Method 2: While Loop Iteration between [1, num]

For number num

Initialise sum = 0
Run an in ‘i’ iteration b/w [1, num]
For any i satisfying (num % i == 0)
If sum == num, its a perfect number
Add to the sum

Run

num = 28
sum = 0

i = 1
while i < num:
    if num % i == 0:
        sum += i

    i += 1

if sum == num:
    print("The number is a Perfect number")
else:
    print("The number is not a Perfect number")

Output

The number is a Perfect number

Method 3: Iteration between [1, num/2+1]

This method uses fact that all the divisors of the number can be found in the range (1, num/2)

Example –

Divisors of 28 = {1, 2, 4, 7, 14}

Run

num = 28
sum = 0


for i in range(1, num//2 + 1):
    if num % i == 0:
        sum = sum + i

if sum == num:
    print("The number is a Perfect number")
else:
    print("The number is not a Perfect number")

Output

The number is a Perfect number

Method 4: Using recursion

We use recursion to find if the number is perfect or not.

Run

sum_n = 0

def getSumDivisors(num, i):
    global sum_n
    # since, all factors can be found will num/2
    # we will only check in this range
    if i <= num // 2:

        if num % i == 0:
            sum_n = sum_n + i

        i += 1

        # recursively call isPerfect
        getSumDivisors(num, i)

    # returns the sum
    # when i becomes > num/2
    return sum_n


num = 28

if getSumDivisors(num, 1) == num:
    print("The number is a Perfect number")
else:
    print("The number is not a Perfect number")

Output

The number is a Perfect number

Method 5: Factors come in pairs

This method uses observations that all factors come in pairs.

All Factors come in pairs For n = a * b (For each a there exists a unique b)

Example 1 : 100
(1,100), (2, 50), (4, 25), (5, 20), (10, 100)

Example 2 : 28
(1, 28), (2, 14), (4, 7)
Note : We will need to ignore pair of 1. As it will be the number itself.

Shorten the Loop We can shorten the loop running between [1, num] to [1, √num]

Since we will find all pairs before √num (n = sqrt(n) * sqrt(n))

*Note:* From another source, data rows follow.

/-- The operands of an instruction that has a 16-bit form rd, rs (A16) and a 32-bit form rd, ra, rb (A32) (R190 to R192). -/
inductive AluForm where
  | short (rd rs : BitVec 5)
  | long (rd ra rb : BitVec 5)
  deriving DecidableEq, Repr

/-- The operands of ADDI: K16 or K32. -/
inductive ImmForm where
  | short (rd imm : BitVec 5)
  | long (rd ra : BitVec 5) (imm : BitVec 14)
  deriving DecidableEq, Repr

/-- The operands of LW and SW: A16 with the address in rs, or K32 with an offset. -/
inductive MemForm where
  | short (rd rs : BitVec 5)
  | long (rd ra : BitVec 5) (imm : BitVec 14)
  deriving DecidableEq, Repr
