-- ==== Sys2Proof/Machine/Trace.lean ====
section
/-!
DEFINITION. The trace port (R580 to R583): packets, the FIFO, the trace buffer.
-/

namespace Sys2Proof.Machine

/-- Reading the TSU's time: a free value that does not lie before the time known last (R516).
[DESIGN CHOICE, safe, log 2]
[DESIGN CHOICE, safe, log 6] -/
def timeRead (s : State) : Nat × State :=
  let t := max s.tsu.now (s.free 64)
  (t, { s.drew with tsu := { s.tsu with now := t } })

/-- Is trace enabled: does TDU_CFG.SINK name a sink (R582)?
[DESIGN CHOICE, unsafe, log 3] -/
def State.tracing (s : State) : Bool := s.fld F.TDU_CFG_SINK != 0

/-- The free bytes of the trace FIFO: TDU_TRST.FREE (R582, R586). -/
def State.traceFree (s : State) : Nat := 4096 - s.tdu.fifo.length

/-- The bytes of a packet: its header, then its payload (R581). -/
def packetBytes (ty : Nat) (payload : List Byte) : List Byte := BitVec.ofNat 8 (16 * ty + payload.length) :: payload

/-- Bytes enter the FIFO.
[DEDUCED, unsafe, log 34] -/
def tracePut (l : List Byte) (s : State) : State :=
  { s with tdu := { s.tdu with fifo := s.tdu.fifo ++ l, sinceSync := s.tdu.sinceSync + l.length } }

/-- A Sync packet, and the TSU_TIME packet after it (R581).
[DEDUCED, unsafe, log 34] -/
def traceSync (s : State) : State :=
  if s.traceFree < 14 then s
  else
    let (t, s1) := timeRead s
    let s2 := tracePut (packetBytes 1 [0xFF, 0xFF, 0xFF, 0x7F] ++ packetBytes 4 (leBytes 8 t)) s1
    { s2 with tdu := { s2.tdu with sinceSync := 0 } }

/-- A packet enters the FIFO whole, or is dropped and counted; after an overflow the TYPE 0x5 packet goes ahead of the next packet
once 16 bytes are free, with a Sync packet (R581, R582).
[DEDUCED, unsafe, log 34] -/
def traceEmit (ty : Nat) (payload : List Byte) (s : State) : State :=
  if !s.tracing then s
  else
    let s1 := if s.tdu.owed != 0 && decide (16 ≤ s.traceFree) then
        let t := tracePut (packetBytes 5 (leBytes 2 (min s.tdu.owed 65535))) s
        traceSync { t with tdu := { t.tdu with owed := 0 } }
      else s
    let b := packetBytes ty payload
    if s1.tdu.owed != 0 || decide (s1.traceFree < b.length) then
      let s2 := s1.bump F.TDU_TRST_LOST 1
      { s2 with tdu := { s2.tdu with owed := s2.tdu.owed + 1 } }
    else
      let s2 := tracePut b s1
      if 4096 ≤ s2.tdu.sinceSync then traceSync s2 else s2

/-- Would TRCLK run above 100 MHz (R580)?
[DESIGN CHOICE, unsafe, log 3] -/
def State.trclkFast (s : State) : Bool :=
  let mhz := if s.flag F.AO_CLKST_CC_SAFE then 100 else 25 * s.fld F.AO_CLKCFG_CCLK_MUL
  decide (100 * 2 ^ (s.fld F.TDU_CFG_TRDIV + 1) < mhz)

/-- Bytes go into the circular trace buffer of 16 KiB (R582).
[DESIGN CHOICE, unsafe, log 3] -/
def traceStore (l : List Byte) (s : State) : State :=
  l.foldl (fun (t : State) (b : Byte) =>
    let p := t.fld F.TDU_TRST_WPTR
    let t1 := { t with tdu := { t.tdu with buf := SMap.put (fun _ => (0 : Byte)) t.tdu.buf p b } }
    let t2 := t1.setFld F.TDU_TRST_WPTR ((p + 1) % 16384)
    if p = 16383 then t2.setFlag F.TDU_TRST_WRAP true else t2) s

/-- The FIFO drains into its sinks (R580, R582). It takes place while no command waits.
[DESIGN CHOICE, unsafe, log 3] -/
def traceDrain (s : State) : State :=
  if s.tdu.fifo.isEmpty || !s.tracing || !s.cclkOn then s
  else if bitOf (s.fld F.TDU_CFG_SINK) 0 && s.trclkFast then s.setFlag F.TDU_STAT_TRERR true
  else
    let s1 := if bitOf (s.fld F.TDU_CFG_SINK) 1 then traceStore s.tdu.fifo s else s
    { s1 with tdu := { s1.tdu with fifo := [] } }

/-- Writes of TDU_STIMk: bits 31:0 with bit k of STIMEN set emit one TYPE 0x3 packet (R583).
[DEDUCED, unsafe, log 66] -/
def stimWrite (k data : Nat) (s : State) : State :=
  if bitOf (s.fld F.TDU_CFG_STIMEN) k then traceEmit 3 (leBytes 1 k ++ leBytes 4 data) s else s

end Sys2Proof.Machine
end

Example: For 28, all pairs can be found before √28 = 5.2

Python Code

Run

n = 28
sump = 0

for i in range(1, int(pow(n, 0.5))):
    if n % i == 0:

        # For n : (1, n) will always be pair of divisor
        # acc to def., we must ignore adding num itself as divisor
        # when calculating for perfect number
        if i == 1:
            sump += i

        # Example For 100 (10,10)  will be one pair
        # But, we should add value to the sum just once
        elif i == n / i:
            sump += i

        # add both pairs as divisors
        # For any divisor i, n/i will also be a divisor
        else:
            sump += i + n / i

if sump == n:
    print("The number is a Perfect number")
else:
    print("The number is not a Perfect number")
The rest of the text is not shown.